#### [Dataset entries]
▬▬▬▬▬▬▬▬▬▬

theorem lane_acts : (lane [(1, 7), (2, 3)]).acts h0 0 (thr [(1, 7), (2, 3)]) ∧ (Dst.w 3).names 3 = true ∧ (Dst.k 31).names 31 = true :=
  ⟨⟨by decide, rfl, rfl⟩, by decide, by decide⟩
theorem lane_only : (lane [(1, 7), (2, 3)]).only 0 (thr [(1, 7), (2, 3)]) := ⟨rfl, rfl⟩
theorem witness_suppressed : (lane [(1, 7), (2, 3)]).acts h0 0 (thr [(1, 7), (2, 3)]) ∧ pushes (.add h0 .i64 false .sup (.w 1) (.w 2)) = true ∧
    kindOf 0 = .lane := ⟨lane_acts.1, rfl, rfl⟩
theorem test_suppressed_result_enters_latch : after (exec (.add h0 .i64 false .sup (.w 1) (.w 2)) (lane [(1, 7), (2, 3)])) (fun t =>
    ((t.thread 0).lat.b0, (t.thread 0).regs)) = some (10, [(1, 7), (2, 3)]) := by decide +kernel
theorem witness_ComputingInstructionsFrame : (Instr.add h0 .i64 false (.w 3) (.w 1) (.w 2)).lane = some { h := h0, push := true, d := .w 3 } ∧
    0 ∈ (lane []).cur.tids ∧ tget? (lane []).threads 0 = some (thr []) ∧ (thr []).guardTrue 0 = false := ⟨rfl, by decide, rfl, rfl⟩
theorem witness_IntegerArithmeticResults : (lane [(1, 7), (2, 3)]).acts h0 0 (thr [(1, 7), (2, 3)]) ∧ (Dst.w 3).names 3 = true ∧
    IntTy.n64.word = true := ⟨lane_acts.1, lane_acts.2.1, rfl⟩
theorem witness_SaturationAndCarry : (tget? (lane []).blocks (lane []).curBlockKey).isSome = true ∧
    (lane [(1, 7), (2, 3)]).acts h0 0 (thr [(1, 7), (2, 3)]) ∧ (Dst.w 3).names 3 = true := ⟨by decide, lane_acts.1, lane_acts.2.1⟩
theorem witness_LogicAndShiftResults : (lane [(1, 7), (2, 3)]).acts h0 0 (thr [(1, 7), (2, 3)]) ∧ (Dst.w 3).names 3 = true :=
  ⟨lane_acts.1, lane_acts.2.1⟩
theorem witness_BitFieldAndCountResults : (lane [(1, 7), (2, 3)]).acts h0 0 (thr [(1, 7), (2, 3)]) ∧ (Dst.w 3).names 3 = true :=
  ⟨lane_acts.1, lane_acts.2.1⟩
theorem witness_MoveSelectCompareResults : (lane [(1, 7), (2, 3)]).acts h0 0 (thr [(1, 7), (2, 3)]) ∧ (Dst.w 3).names 3 = true ∧
    (6 : BitVec 3) ≠ 7 ∧ kindOf 0 = .lane ∧ (lane []).partOfEng (0 / 1024) = some 0 :=
  ⟨lane_acts.1, lane_acts.2.1, by decide, by decide, by decide⟩
theorem witness_ImmediateResults : (lane [(1, 7), (2, 3)]).acts h0 0 (thr [(1, 7), (2, 3)]) ∧ (Dst.w 3).names 3 = true :=
  ⟨lane_acts.1, lane_acts.2.1⟩
theorem witness_EncodingValues : fmtE4m3.emax = 15 ∧ 7 < 2 ^ fmtE4m3.p ∧ fmtF32.emax = 255 ∧ 0 < 2 ^ fmtF32.p := by decide
theorem witness_RoundingIsIeee : fmtF32 ∈ [fmtF32, fmtF16, fmtBf16, fmtE4m3, fmtE5m2] := by decide
theorem witness_FloatArithmeticResults : (lane [(1, 7), (2, 3)]).acts h0 0 (thr [(1, 7), (2, 3)]) ∧ (Dst.w 3).names 3 = true :=
  ⟨lane_acts.1, lane_acts.2.1⟩
theorem witness_FloatArithmeticFlags : (tget? (lane []).blocks (lane []).curBlockKey).isSome = true ∧ kindOf (lane []).lead_ ≠ .stew ∧
    fmtF16.flushesIn true 1 = fmtF16.flushesIn true 1 ∧ (FpTy.f16 ≠ .e4m3x8 ∧ FpTy.f16 ≠ .e5m2x8) := ⟨by decide, by decide, rfl, by decide⟩
theorem witness_FloatOrderResults : (lane [(1, 7), (2, 3)]).acts h0 0 (thr [(1, 7), (2, 3)]) ∧ (Dst.w 3).names 3 = true ∧ (0 : BitVec 3) ≠ 7 :=
  ⟨lane_acts.1, lane_acts.2.1, by decide⟩
theorem witness_FloatDivideRootResults : (lane [(1, 7), (2, 3)]).acts h0 0 (thr [(1, 7), (2, 3)]) ∧ (Dst.w 3).names 3 = true :=
  ⟨lane_acts.1, lane_acts.2.1⟩
theorem witness_SpecialFunctionResults : (lane [(1, 7), (2, 3)]).acts h0 0 (thr [(1, 7), (2, 3)]) ∧ (Dst.w 3).names 3 = true :=
  ⟨lane_acts.1, lane_acts.2.1⟩
theorem witness_ConversionResults : (lane [(1, 7), (2, 3)]).acts h0 0 (thr [(1, 7), (2, 3)]) ∧ (Dst.w 3).names 3 = true :=
  ⟨lane_acts.1, lane_acts.2.1⟩
theorem witness_NarrowFormatResults : (lane [(1, 7), (2, 3)]).acts h0 0 (thr [(1, 7), (2, 3)]) ∧ (Dst.w 3).names 3 = true :=
  ⟨lane_acts.1, lane_acts.2.1⟩

/-- The vector table of the small machine has a handler for a class at word 0. -/
theorem lane_traps : (lane [(1, 7), (2, 3)]).traps 0 (thr [(1, 7), (2, 3)]) := ⟨⟨rfl, rfl⟩, rfl, by decide⟩
theorem lane_vectors : (lane [(1, 7), (2, 3)]).vectors 0 4 0x4000 := by simp only [State.vectors]; decide +kernel
/-! ### Witnesses: traps, control flow, barriers -/

theorem witness_TrapEntryAndReturn : (lane [(1, 0x105)]).traps 0 (thr [(1, 0x105)]) ∧ (thr [(1, 0x105)]).guardTrue h0.guard = true ∧
    (lane [(1, 0x105)]).vectors 0 10 0x4000 ∧ (lane [(1, 0x105)]).vectors 0 11 0x4000 ∧ (lane [(1, 0x105)]).vectors 0 4 0x4000 :=
  ⟨⟨⟨rfl, rfl⟩, rfl, by decide⟩, rfl, by simp only [State.vectors]; decide +kernel, by simp only [State.vectors]; decide +kernel,
    by simp only [State.vectors]; decide +kernel⟩
def frame0 : TrapFrame := { w0 := 0, rpc := 0x88, tpc := 0, addr := 0 }
theorem witness_TrapEntryAndReturn_escalates : (machine [(0, { traps := [frame0, frame0, frame0, frame0] })] [0]).only 0
      { traps := [frame0, frame0, frame0, frame0] } ∧ kindOf 0 ≠ .stew ∧ bits ((lane []).ctx ((lane []).asidOf 0)).fpol 5 2 = 0 :=
  ⟨⟨rfl, rfl⟩, by decide, by decide⟩
theorem witness_TrapEntryAndReturn_rett : (machine [(0, { traps := [frame0] })] [0]).grouped ∧
    ∀ u th, (machine [(0, { traps := [frame0] })] [0]).acts h0 u th → th.traps ≠ [] := by
  have hu : ∀ u, u ∈ (machine [(0, { traps := [frame0] })] [0]).cur.tids → u = 0 := fun u h => List.mem_singleton.mp h
  refine ⟨fun u h => ⟨{ traps := [frame0] }, ?_⟩, fun u th ⟨h, h1, _⟩ => ?_⟩
  · rw [hu u h]; exact ⟨rfl, rfl⟩
  · rw [hu u h] at h1
    have : th = { traps := [frame0] } := (Option.some.inj h1).symm
    rw [this]; decide
/-- A lane thread with the call frames given, its stack pointer at stk. -/
def called (fs : List Word) (stk : Word) : State :=
  { machine [(0, { frames := fs, stk })] [0] with
    ctxs := [(0, { ptroot := 0x10001, tvec := 0x8000 }), (1, { w0 := 0x8000000000000000, ptroot := 0x10001, tvec := 0x8000, spill := 0x20040 })] }
theorem witness_CallReturn_call : (called [1] 0x20040).only 0 { frames := [1], stk := 0x20040 } ∧
    (called [1, 2, 3, 4] 0x20040).only 0 { frames := [1, 2, 3, 4], stk := 0x20040 } ∧ kindOf 0 = .lane ∧ (1 : Nat) < 4 ∧
    ((called [1, 2, 3, 4] 0x20040).slotBottom 0).toNat ≤ ((0x20040 : Word) - 8).toNat ∧ spanCanonical (0x20040 - 8) 8 = true ∧
    ((called [1, 2, 3, 4] 0x20040).xlateSpans 0 [(.write, 0x20040 - 8, 8)]).1 = .ok [addrsOf 0x20038 8] ∧
    ((called [1, 2, 3, 4] 0x20040).xlateSpans 0 [(.write, 0x20040 - 8, 8)]).2.notReady 0 .g true (addrsOf 0x20038 8) = none :=
  ⟨⟨rfl, rfl⟩, ⟨rfl, rfl⟩, rfl, by decide, by decide, by decide, by decide +kernel, by decide +kernel⟩
theorem witness_CallReturn_full : (called [1, 2, 3, 4] 0x20000).traps 0 { frames := [1, 2, 3, 4], stk := 0x20000 } ∧
    (called [1, 2, 3, 4] 0x20000).vectors 0 4 0x4000 ∧
    ((0x20000 : Word) - 8).toNat < ((called [1, 2, 3, 4] 0x20000).slotBottom 0).toNat :=
  ⟨⟨⟨rfl, rfl⟩, rfl, by decide⟩, by simp only [State.vectors]; decide +kernel, by decide⟩
theorem witness_CallReturn_return : (called [] 0x20038).only 0 { stk := 0x20038 } ∧ (0x20038 : Word).toNat < ((called [] 0x20038).slotTop 0).toNat ∧
    ((called [] 0x20038).xlateSpans 0 [(.read, 0x20038, 8)]).1 = .ok [addrsOf 0x20038 8] ∧
    ((called [] 0x20038).xlateSpans 0 [(.read, 0x20038, 8)]).2.notReady 0 .g false (addrsOf 0x20038 8) = none ∧
    (called [] 0x20040).traps 0 { stk := 0x20040 } ∧ ((called [] 0x20040).slotTop 0).toNat ≤ (0x20040 : Word).toNat :=
  ⟨⟨rfl, rfl⟩, by decide, by decide +kernel, by decide +kernel, ⟨⟨rfl, rfl⟩, rfl, by decide⟩, by decide⟩
theorem witness_ThreadExit_others : (machine [(0, {}), (1, {})] [0]).only 0 {} ∧
    (∃ v, (v ≠ 0 ∧ v < condBase ∧ ∃ x, (v, x) ∈ (machine [(0, {}), (1, {})] [0]).threads ∧ x.block = 0) ∧
      ((machine [(0, {}), (1, {})] [0]).thread v).run ≠ .exited) ∧ ((machine [(0, {}), (1, {})] [0]).block 0).susp = none :=
  ⟨⟨rfl, rfl⟩, ⟨1, ⟨by decide, by decide, {}, by decide, rfl⟩, by decide⟩, rfl⟩
/-- No other lane thread in the machine of one thread. -/
theorem alone {u v : Nat} {th x : Thread} {tids : List Nat} (h : v ≠ u) (hx : (v, x) ∈ (machine [(u, th)] tids).threads) : False :=
  h (Prod.ext_iff.mp (List.mem_singleton.mp hx)).1
theorem witness_ThreadExit_last : (lane []).only 0 {} ∧ (tget? (lane []).blocks 0).isSome = true ∧ (lane []).condOf 0 = none ∧
    ((lane []).block 0).edge = none ∧ ((lane []).block 0).leaving = false ∧ ({} : Thread).guardTrue h0.guard = true ∧ tget? (lane []).launches (gkey 1 1) = some { nblock := 1, st := 1, pool := pool0, job := 1, gid := 1 } ∧
    (∀ v, (v ≠ 0 ∧ v < condBase ∧ ∃ x, (v, x) ∈ (lane []).threads ∧ x.block = 0) → ((lane []).thread v).run = .exited) :=
  ⟨⟨rfl, rfl⟩, rfl, rfl, rfl, rfl, rfl, rfl, fun _ ⟨h, _, _, hx, _⟩ => (alone h hx).elim⟩
theorem witness_ThreadExit_conductor : (conductor []).only condBase {} ∧ kindOf condBase = .cond ∧
    ((conductor []).cluster (clusterOf (engOf condBase))).instar.st = 0 ∧ (steward []).only stewBase { lvl := 2 } ∧ kindOf stewBase = .stew :=
  ⟨⟨rfl, rfl⟩, rfl, rfl, ⟨rfl, rfl⟩, rfl⟩
/-- Handles of launch 1 (kind 0), of graph 1 (kind 1) and of the word at 0x2000 (kind 6). -/
theorem witness_Suspension : (lane [(1, 1), (2, 1)]).only 0 (thr [(1, 1), (2, 1)]) ∧ (lane [(1, 1), (2, 1)]).handleGood 0 1 = true ∧
    handleKind 1 = 0 ∧ ((lane [(1, 1), (2, 1)]).counterVal 1 1 0 1).toNat < (1 : Word).toNat ∧
    (∀ v, (v ≠ 0 ∧ v < condBase ∧ ∃ x, (v, x) ∈ (lane [(1, 1), (2, 1)]).threads ∧ x.block = 0) → ((lane []).thread v).run = .suspended) :=
  ⟨⟨rfl, rfl⟩, by decide, by decide, by decide, fun _ ⟨h, _, _, hx, _⟩ => (alone h hx).elim⟩
/-- A suspension until launch 1 counts 0. -/
def susp0 : Susp := { handle := 1, target := 0, cont := 0x80, release := true, order := 1, dpa := none, saved := [], met := some 2 }
/-- The block is suspended until launch 1 counts 0: at once. -/
def resting : State :=
  { machine [(0, { run := .suspended })] [0] with
    blocks := [(0, { asid := 1, lid := 1, core := 0, slots := [0], pool := pool0, regHeld := false, susp := some susp0 })] }
theorem witness_Suspension_resume : tget? resting.blocks 0 = some (resting.block 0) ∧ (resting.block 0).susp = some susp0 ∧ susp0.order ≠ 0 ∧
    handleKind susp0.handle ≠ 5 ∧ susp0.met = some 2 ∧ poolRegGran pool0 ≤ resting.freeGran 0 ∧
    (∀ c x r m, (c, x) ∈ resting.blocks → x.core = 0 → x.susp = some r → r.met = some m → 2 ≤ m) := by
  refine ⟨rfl, rfl, by decide, by decide, rfl, by decide, fun c x r m h _ hr hm => ?_⟩
  obtain ⟨rfl, rfl⟩ := Prod.ext_iff.mp (List.mem_singleton.mp h)
  obtain rfl := Option.some.inj hr
  exact (Option.some.inj hm) ▸ Nat.le_refl 2
theorem witness_Suspension_resume_k : resting.suspMet (resting.block 0) { susp0 with release := false, met := none } = true := by decide
theorem witness_EventHandles : (lane [(1, 0x3000000000002000)]).handleGood 0 0x3000000000002000 = true ∧ handleKind 0x3000000000002000 = 6 ∧
    (handleVa 0x3000000000002000).toNat % 8 = 0 ∧ spanCanonical (handleVa 0x3000000000002000) 8 = true ∧
    ((lane [(1, 0x3000000000002000)]).xlateSpans 0 [(.atomic, 0x2000, 8)]).1 = .ok [addrsOf 0x2000 8] ∧ ((lane []).ctx 1).exh = [] ∧
    (addrsOf 0x2000 8).all (lane []).isLocal = true ∧
    ((lane [(1, 0x3000000000002000)]).xlateSpans 0 [(.atomic, 0x2000, 8)]).2.notReady 0 .g true (addrsOf 0x2000 8) = none := by decide +kernel
theorem witness_EventHandles_bad : (lane [(1, 2)]).handleGood 0 2 = false ∧ (lane [(1, 2)]).traps 0 (thr [(1, 2)]) ∧
    (lane [(1, 2)]).vectors 0 4 0x4000 :=
  ⟨by decide, ⟨⟨rfl, rfl⟩, rfl, by decide⟩, by simp only [State.vectors]; decide +kernel⟩
theorem witness_EventHandles_kind : (lane [(1, 1)]).handleGood 0 1 = true ∧ handleKind 1 ≠ 6 ∧ (lane [(1, 1)]).traps 0 (thr [(1, 1)]) ∧
    (lane [(1, 1)]).vectors 0 4 0x4000 :=
  ⟨by decide, by decide, ⟨⟨rfl, rfl⟩, rfl, by decide⟩, by simp only [State.vectors]; decide +kernel⟩
theorem test_ev_add_on_launch_traps : trapped (.evAdd h0 (.w 3) (.w 1) (.w 2)) (lane [(1, 1)]) 0 = some (some (4, 4)) := by decide +kernel
theorem test_ev_rd_reads_launch : result (.evRd h0 (.w 3) (.w 1)) { lane [(1, 1)] with
    launches := [(gkey 1 1, { nblock := 9, st := 1, count := 7, pool := pool0, job := 1, gid := 1 })] } 0 3 = some 7 := by decide +kernel
theorem test_suspend_goes_on : after (exec (.suspendK h0 (.w 1) (.w 2)) (lane [(1, 1)])) (fun t => ((t.thread 0).pc, (t.thread 0).run)) =
    some (8, .live) := by decide +kernel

▬▬▬▬▬▬▬▬▬▬

#### [What this task involves]
Return, from the data, each line where the string "counts" occurs.

#### [Solution to this exercise]
/-- A suspension until launch 1 counts 0. -/
/-- The block is suspended until launch 1 counts 0: at once. -/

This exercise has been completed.